Idempotency

What is Idempotency?

The Idempotent Consumer from the EIP patterns is used to filter out duplicate messages: it essentially acts like a Message Filter to filter out duplicates, as reported in the Camel documentation.

From the Enterprise Integration Patterns documentation: Sometimes the same message gets delivered more than once, either because the messaging system is not certain the message has been successfully delivered yet, or because the Message Channel’s quality-of-service has been lowered to improve performance. Message receivers, on the other hand, tend to assume that each message will be delivered exactly once, and tend to cause problems when they repeat processing because of repeat messages. A receiver designed as an Idempotent Receiver handles duplicate messages and prevents them from causing problems in the receiver application.

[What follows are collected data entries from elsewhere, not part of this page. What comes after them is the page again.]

/-- Bytes as they are stored in the save area from `off` on: encrypted in 256-byte units under a dump key (R367). -/
def State.dumpEncrypt (s : State) (owner : U16) (off : Nat) (l : List U8) : List U8 :=
  match s.dumpKey owner with
  | none => l
  | some k =>
    ((chunks 256 ((l.length + 255) / 256) l).zipIdx.map
      (fun x => xtsEncrypt (rootKey k 1) (rootKey k 3) (off + 256 * x.2) x.1)).flatten
def State.dumpDecrypt (s : State) (owner : U16) (off : Nat) (l : List U8) : List U8 :=
  match s.dumpKey owner with
  | none => l
  | some k =>
    ((chunks 256 ((l.length + 255) / 256) l).zipIdx.map
      (fun x => xtsDecrypt (rootKey k 1) (rootKey k 3) (off + 256 * x.2) x.1)).flatten

/-- The tagged granules of an image: offsets of its capabilities, and their tags as R24 leaves them. -/
def State.imageTags (s : State) (x : Slot) (isYield : Bool) : List (Nat × Bool) :=
  let t (c : Cap) : Bool := (s.dropRevoked c).tag
  [(256, t x.tfpcc)] ++ x.g.toList.zipIdx.map (fun y => (512 + 16 * y.2, t y.1))
    ++ (if isYield then [] else
      [(5248, t x.trapvec), (5264, t x.upvec), (5280, t x.tstack)]
        ++ (if x.idx = 0 then
          [(5696, t (s.core x.core).larg)]
            ++ (s.core x.core).qbind.toList.zipIdx.map (fun y => (5808 + 16 * y.2, y.1.isSome))
          else []))

/-- Write bytes into a frame, every granule of theirs untagged, then the tags given. -/
def State.writeFrame (s : State) (at_ : Nat) (l : List U8) (tags : List (Nat × Bool)) : State :=
  let t := setClear s.tags (at_ / 16) ((at_ + l.length + 15) / 16)
  { s with
    mem := Memory.writeList s.mem at_ l
    tags := tags.foldl (fun t x => if x.2 then setAdd t ((at_ + x.1) / 16) else t) t }

/-- A fault dump: the header in clear, then the slot's image; the dump-written record (R363). -/
def State.dump (s : State) (x : Slot) (reason cls : Nat) : State :=
  let ev (off len : Nat) : EvRec :=
    { kind := 10, status := BitVec.ofNat 16 reason, source := s.source 0 x.core, number := 0, d0 := BitVec.ofNat 64 off
      d1 := BitVec.ofNat 64 len }
  match s.owner x.owner, s.saveArea x.owner with
  | some o, some b =>
    let len := 64 + imageSize x.idx false
    let off := if 0xFC000 < o.dumpCursor + len then 0xC0000 else o.dumpCursor
    let head := pad 64 (bytesLE 8 len ++ bytesLE 2 reason ++ bytesLE 2 cls ++ bytesLE 4 0 ++ bytesLE 2 x.owner.toNat
      ++ bytesLE 6 0 ++ bytesLE 8 s.us)
    let body := s.dumpEncrypt x.owner (off + 64) (s.imageBytes x false)
    let tags := (s.imageTags x false).map (fun t => (64 + t.1, t.2))
    ((s.writeFrame (b + off) (head ++ body) tags).putOwner { o with dumpCursor := off + len }).notice x.owner (ev off len)
  | _, _ => s.notice x.owner (ev 0 0)

/-- First-fit: the lowest offset of `size` bytes in units of 256 that no pending image uses (R365). -/
def firstFit (used : List (Nat × Nat)) (size : Nat) : Option Nat :=
  (List.range (0xC0000 / 256)).findSome? (fun i =>
    let o := i * 256
    if o + size ≤ 0xC0000 && used.all (fun u => decide (o + size ≤ u.1) || decide (u.1 + u.2 ≤ o)) then some o else none)

/-- The frame words of a slot saved outside class 1: where its window stands (R159, R366; log 30). -/
def Slot.framed (x : Slot) : Slot :=
  if x.class1 then x
  else { x with tfpcc := x.pcc.withAddrBits x.winStart, tfpc := x.pcc.addr, tfdone := 0#32 ++ x.winDone }

/-- The bytes of an image in the save area, in clear, and where it lies. -/
def State.imageAt (s : State) (owner : U16) (i : Image) : Option (Nat × List U8) :=
  match i.offset, s.saveArea owner with
  | some off, some b => some (b + off, s.dumpDecrypt owner off (Memory.readList s.mem (b + off) i.size))
  | _, _ => none

/-- The MAC in the header is that of the rest. -/
def State.imageMacOk (s : State) (owner : U16) (l : List U8) : Bool :=
  (l.drop 248).take 8 == s.imageMac owner (l.take 248 ++ l.drop 256)

/-- Bytes put over a list at an offset. -/
def spliceList (l : List U8) (o : Nat) (new : List U8) : List U8 := l.take o ++ new ++ l.drop (o + new.length)

/-- An image in the save area with some of its g registers written, and its span and marks (R279); one whose MAC fails stays as it is. -/
def State.patchImage (s : State) (owner : U16) (i : Image) (x : Slot) (regs : List (BitVec 5)) : State :=
  match i.offset, s.imageAt owner i with
  | some off, some (at_, l) =>
    if !s.imageMacOk owner l then s
    else
      let l1 := spliceList l 16 (bytesLE 8 x.span ++ x.marks.toList.flatMap (bytesLE 8))
      let l2 := regs.foldl (fun l n => spliceList l (512 + 16 * n.toNat) (capBytes (x.getG n))) l1
      let l3 := spliceList l2 248 (s.imageMac owner (l2.take 248 ++ l2.drop 256))
      { s with
        mem := Memory.writeList s.mem at_ (s.dumpEncrypt owner off l3)
        tags := regs.foldl (fun t n => setPut t ((at_ + 512) / 16 + n.toNat) (s.dropRevoked (x.getG n)).tag) s.tags }
  | _, _ => s

/-- Place a slot's image in its owner's save area; none where there is no area or no room (R365). -/
def State.saveImage (s : State) (x : Slot) (isYield : Bool) (turn : Option Nat) : Option State :=
  match s.owner x.owner, s.saveArea x.owner with
  | some o, some b =>
    let size := imageSize x.idx isYield
    match firstFit (o.images.filterMap (fun i => i.offset.map (fun f => (f, (i.size + 255) / 256 * 256)))) size with
    | none => none
    | some off =>
      let c := s.core x.core
      let im : Image :=
        { offset := some off, size := size, turn := turn, isYield := isYield, slot := x, lease := if x.idx = 0 && !isYield then c.lease else .none, shapes := c.shapes, tiles := c.tiles
          strips := c.strips, larg := c.larg, chain := c.chain, watch := c.watch, qbind := c.qbind }
      let y := if isYield then x else x.framed
      some ((s.writeFrame (b + off) (s.dumpEncrypt x.owner off (s.imageBytes y isYield)) (s.imageTags y isYield)).putOwner
        { o with images := o.images ++ [im] })
  | _, _ => none

/-! ### Replies to requests (R273, R279, R280) -/

/-- A value the manual does not state, the n-th drawn, as 16 untagged bytes. -/
def freeCap (n : Nat) : Cap := { bits := Config.free (4 * n + 1) ++ Config.free (4 * n), tag := false }

/-- A reply reaches the requester's reserved entry, wherever its slot now is: in a slot, or in an image (R279). -/
def State.replyTo (s : State) (txn : Nat) (r : Reply) : State :=
  let hit (x : Slot) : Bool := match x.delegated with
    | some d => d.2.2.1.txn == txn && x.running
    | none => false
  if hit s.self then s.setSelf (fun x => { x with delegateReply := some r })
  else
    { s with
      others := s.others.map (fun x => if hit x then { x with delegateReply := some r } else x)
      owners := s.owners.map (fun o => { o with
        images := o.images.map (fun i => if hit i.slot then { i with slot := { i.slot with delegateReply := some r } } else i) }) }

/-- Answer the requester of a message with a status and four words (R280); a revoked word moves untagged (R31), and through the fabric a word
needs FB (R25). -/
def State.answer (s : State) (m : Msg) (status : U16) (w4 w5 w6 w7 : Cap) : State :=
  let f (c : Cap) : Cap := if m.replyLocal || c.holds .fb then s.dropRevoked c else c.untag
  let r : Reply := { txn := m.txn, status := status, value := .zero, w4 := f w4, w5 := f w5, w6 := f w6, w7 := f w7, detail := 0 }
  if m.replyLocal then s.replyTo m.txn r else { s with out := s.out ++ [.reply (m.origin.extractLsb' 13 14) r] }

/-! ### The scan of a core's registers (R33) -/

def mapMsg (f : Cap → Cap) (m : Msg) : Msg :=
  { m with entry := f m.entry, w4 := f m.w4, w5 := f m.w5, w6 := f m.w6, w7 := f m.w7 }
def mapReply (f : Cap → Cap) (r : Reply) : Reply :=
  { r with value := f r.value, w4 := f r.w4, w5 := f r.w5, w6 := f r.w6, w7 := f r.w7 }

/-- The capability registers of a slot and what it has in flight. -/
def Slot.mapCaps (f : Cap → Cap) (x : Slot) : Slot :=
  { x with
    pcc := f x.pcc, g := x.g.map f, trapvec := f x.trapvec, upvec := f x.upvec, tfpcc := f x.tfpcc, tstack := f x.tstack
    replies := x.replies.map (mapReply f), delegateReply := x.delegateReply.map (mapReply f)
    delegated := x.delegated.map (fun d => (d.1, d.2.1, mapMsg f d.2.2.1, d.2.2.2))
    answers := x.answers.map (mapMsg f), coopVec := f x.coopVec }

def Lease.mapCaps (f : Cap → Cap) (l : Lease) : Lease :=
  { l with handler := f l.handler, larg := f l.larg, trapvec := f l.trapvec, upvec := f l.upvec }

def Image.mapCaps (f : Cap → Cap) (i : Image) : Image := { i with slot := i.slot.mapCaps f, lease := i.lease.mapCaps f, larg := f i.larg }

/-- The registers of a core's running and saved slots lose the tags of revoked capabilities (R33). -/
def State.registerScan (s : State) (core : Nat) : State :=
  let f := s.dropRevoked
  let slot (x : Slot) : Slot := if x.core = core then x.mapCaps f else x
  { s with
    self := slot s.self, others := s.others.map slot
    cores := s.cores.map (fun c => if c.idx = core then { c with larg := f c.larg, lease := c.lease.mapCaps f } else c)
    owners := s.owners.map (fun o => { o with images := o.images.map (fun i =>
      if i.slot.core = core then i.mapCaps f else i) }) }

/-- At a task boundary a core scans its registers, while any range is revoked. -/
def State.scanCore (s : State) (core : Nat) : State := if s.revoked.isEmpty then s else s.registerScan core

/-! ### The end of a task (R264, R282, R362) -/

/-- How a task ends: by TEND or DLGRET, by an abort, by a discard at recovery. -/
inductive TaskEnd where
  | tend
  | abort
  | discard
deriving DecidableEq, Repr

/-- The tasks a launch has here. -/
def Launch.tasks (l : Launch) : Nat :=
  match l.shop with
  | some _ =>
    ((l.w2.extractLsb' 6 7).toNat + 1) * ((l.w2.extractLsb' 0 6).toNat + 1) * ((l.w2.extractLsb' 26 4).toNat + 1)
  | none => 0
def Launch.stages (l : Launch) : Nat := (l.w2.extractLsb' 26 4).toNat + 1
def Launch.seats (l : Launch) : Nat := (l.w2.extractLsb' 0 6).toNat + 1
def Launch.benchesN (l : Launch) : Nat := (l.w2.extractLsb' 6 7).toNat + 1
def Launch.shops (l : Launch) : Nat := (l.w2.extractLsb' 13 13).toNat + 1

/-- The tasks of a launch that have started on a physical bench and have not ended: the participants of its barriers (R209). -/
def Launch.participants (l : Launch) (bench : Nat) : List (Nat × Nat) :=
  (l.placed.filter (fun t => coreBench t.2.2 == bench && !l.ended.contains (t.1, t.2.1))).map (fun t => (t.1, t.2.1))

/-- A generation completes when every participant still running has arrived (R209). -/
def State.settleBarriers (s : State) (l : Launch) : State :=
  { s with
    barriers := s.barriers.map (fun b =>
      if b.launch = l.id && !b.arrived.isEmpty && (l.participants b.bench).all (fun t => b.arrived.contains t) then
        { b with gen := b.gen + 1, arrived := [] }
      else b) }

/-- The devices of the other shops of a launch (R268). -/
def Launch.peers (l : Launch) (dev : BitVec 14) : List (BitVec 14) :=
  (((List.range l.shops).map (fun k => l.w2.extractLsb' 33 14 + BitVec.ofNat 14 k)).filter (· != dev))
/-- What chains say to a device (R259). -/
def State.chainSay (s : State) (l : Launch) (dev : BitVec 14) (stage source target : Nat) (said : ChainSaid) : State :=
  { s with
    out := s.out ++ [.chain dev { device := l.token.1, launch := l.token.2, stage := stage, source := source, target := target, said := said }] }

/-- A launch whose every task has ended completes its command, or answers the device that sent the shop (R267, R300). -/
def State.launchEnd (s : State) (l : Launch) : State :=
  if l.ended.length < l.tasks || !l.remote.isEmpty then s
  else
    let s1 := { s with
      launches := dropBy Launch.id l.id s.launches
      stageqs := s.stageqs.filter (fun q => q.launch != l.id)
      chainMsgs := s.chainMsgs.filter (fun m => m.launch != l.id)
      barriers := s.barriers.filter (fun b => b.launch != l.id) }
    match l.answers with
    | some (dev, txn) =>
      { s1 with
        out := s1.out ++ [.reply dev { txn := txn, status := 0, value := .zero, w4 := .zero, w5 := .zero, w6 := .zero
                                       w7 := .zero, detail := BitVec.ofNat 64 l.aborted }] }
    | none =>
      match (s1.ctx l.ctx).active.find? (fun c => c.number == l.number) with
      | some c =>
        if l.failed ≠ 0 then s1.complete l.owner l.ctx c l.failed (some 0) (some c.detail1)
        else
          s1.complete l.owner l.ctx c (if l.aborted = 0 then 0 else 0x13) none (if l.aborted = 0 then none else some l.aborted)
      | none => s1

/-- A task of a launch ends: its barriers, its outbound stage queue, its count (R209, R270, R362). -/
def State.launchTaskEnd (s : State) (id lcn stage : Nat) (aborted : Bool) : State :=
  match s.launch id with
  | none => s
  | some l =>
    let l1 := { l with ended := l.ended ++ [(lcn, stage)], aborted := if aborted then l.aborted + 1 else l.aborted }
    let s1 := { (s.putLaunch l1) with
      stageqs := s.stageqs.map (fun (q : StageQ) =>
        if q.launch = id && q.lcn = lcn && q.stage = stage then { q with producerEnded := true } else q) }
    let s2 := (l1.peers s.devnum).foldl (fun t dev => t.chainSay l1 dev stage lcn lcn .ended) (s1.settleBarriers l1)
    s2.launchEnd l1

/-- A slot becomes free: its span ended for every agent, its records gone, nothing outstanding (R117, R124). -/
def Slot.freed (x : Slot) : Slot :=
  { (x.closeSpan 3) with
    role := .free, class1 := false, depth := 0, park := .no, q6 := none, q7 := none, arrivals := Vector.replicate 4 none
    sent := [], replies := [], delegated := none, delegateReply := none, resend := none, tail := none, answers := none
    swLater := [], swDefer := false, watchTrap := none, coopDue := false, coopVec := .zero, starved := 0, winDone := 0, winReads := [], winWrites := []
    replay := false, afterTransfer := true }

/-- What the end of a task does besides freeing its slot. `x` is the slot state that ends, in a slot or in an image. -/
def State.afterTask (s : State) (x : Slot) (how : TaskEnd) : State :=
  let s0 := { s with recs := s.recs.filter (fun r => r.agent != x.agent), upcalls := s.upcalls.filter (fun u => u.1 != x.agent) }
  -- a reply still to come finds nobody: the reserved entry frees now (R279)
  let s1 := match x.delegated with
    | some _ =>
      let c := s0.core x.core
      s0.putCore { c with replyEntries := c.replyEntries.erase x.idx }
    | none => s0
  match x.role with
  | .launch id lcn stage => s1.launchTaskEnd id lcn stage (how != .tend)
  | .selvage core =>
    let c := s1.core core
    s1.putCore { c with out := c.out - 1 }
  | .steward =>
    match x.answers, how with
    | some m, .abort => s1.answer m 4 .zero .zero .zero .zero
    | some m, .discard => s1.answer m 4 .zero .zero .zero .zero
    | _, _ => s1
  | .message =>
    -- an emulation task answers the message it serves (R398)
    match x.answers, how with
    | some m, .tend => s1.answer m 0 (x.getG 4) (x.getG 5) (x.getG 6) (x.getG 7)
    | some m, _ => s1.answer m 4 .zero .zero .zero .zero
    | none, _ => s1
  | _ => s1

This is a very useful feature in the integration world and it is an important new feature in the camel-kafka-connector project. Apache Camel provides multiple implementation of the Idempotent Consumer, Camel-Kafka-connector supports the in Memory and Kafka implementations.

Usecases

Suppose you’re using a source connector of any kind. By using the idempotency feature you’ll be able to avoid consuming the same message multiple times.

This means, in the Kafkish language, you won’t ingest the same payload multiple times in the target Kafka topic.

image

In the sink scenario, we’ll stream out of a Kafka topic multiple records, transform/convert/manipulate them and send them to an external system, like a messaging broker, a storage infra, a database etc.

In the Kafka topic used as source we may have multiple repeated records with the same payload or same metadata. Based on this information we can choose to skip the same records while sending data to the external system and for doing this we can leverage the idempotency feature of ckc.

image

Camel-Kafka-connector idempotency configuration

The idempotency feature can be enabled through a number of configuration options. In particular we are talking about:

Name Description Default

camel.idempotency.enabled

If idempotency must be enabled or not

false

camel.idempotency.repository.type

The idempotent repository type to use, possible values are memory and kafka

memory

camel.idempotency.expression.type

How the idempotency will be evaluated: possible values are body and header

body

camel.idempotency.expression.header

The header name that will be evaluated in case of camel.idempotency.expression.type equals to header

null

camel.idempotency.memory.dimension

The Memory dimension of the in memory idempotent Repository

100

camel.idempotency.kafka.topic

The Kafka topic name to use for the idempotent repository

kafka_idempotent_repository

camel.idempotency.kafka.bootstrap.servers

A comma-separated list of host and port pairs that are the addresses of the Kafka brokers where the idempotent repository should live

localhost:9092

camel.idempotency.kafka.max.cache.size

Sets the maximum size of the local key cache

1000

camel.idempotency.kafka.poll.duration.ms

Sets the poll duration (in milliseconds) of the Kafka consumer

100

The in-memory approach has been provided for short running connector workload, while the kafka one is for long running/interruptable connector.

The table is self-explaining.

A typical configuration for the kafka idempotent repository approach could be:

camel.idempotency.enabled=true
camel.idempotency.repository.type=kafka
camel.idempotency.expression.type=body
camel.idempotency.kafka.topic=my.idempotency.topic
camel.idempotency.kafka.bootstrap.servers=localhost:9092
camel.idempotency.kafka.max.cache.size=1500
camel.idempotency.kafka.poll.duration.ms=150

Some of the options can be used with their default value, in this example we’re just listing them for a Kafka idempotent repository configuration.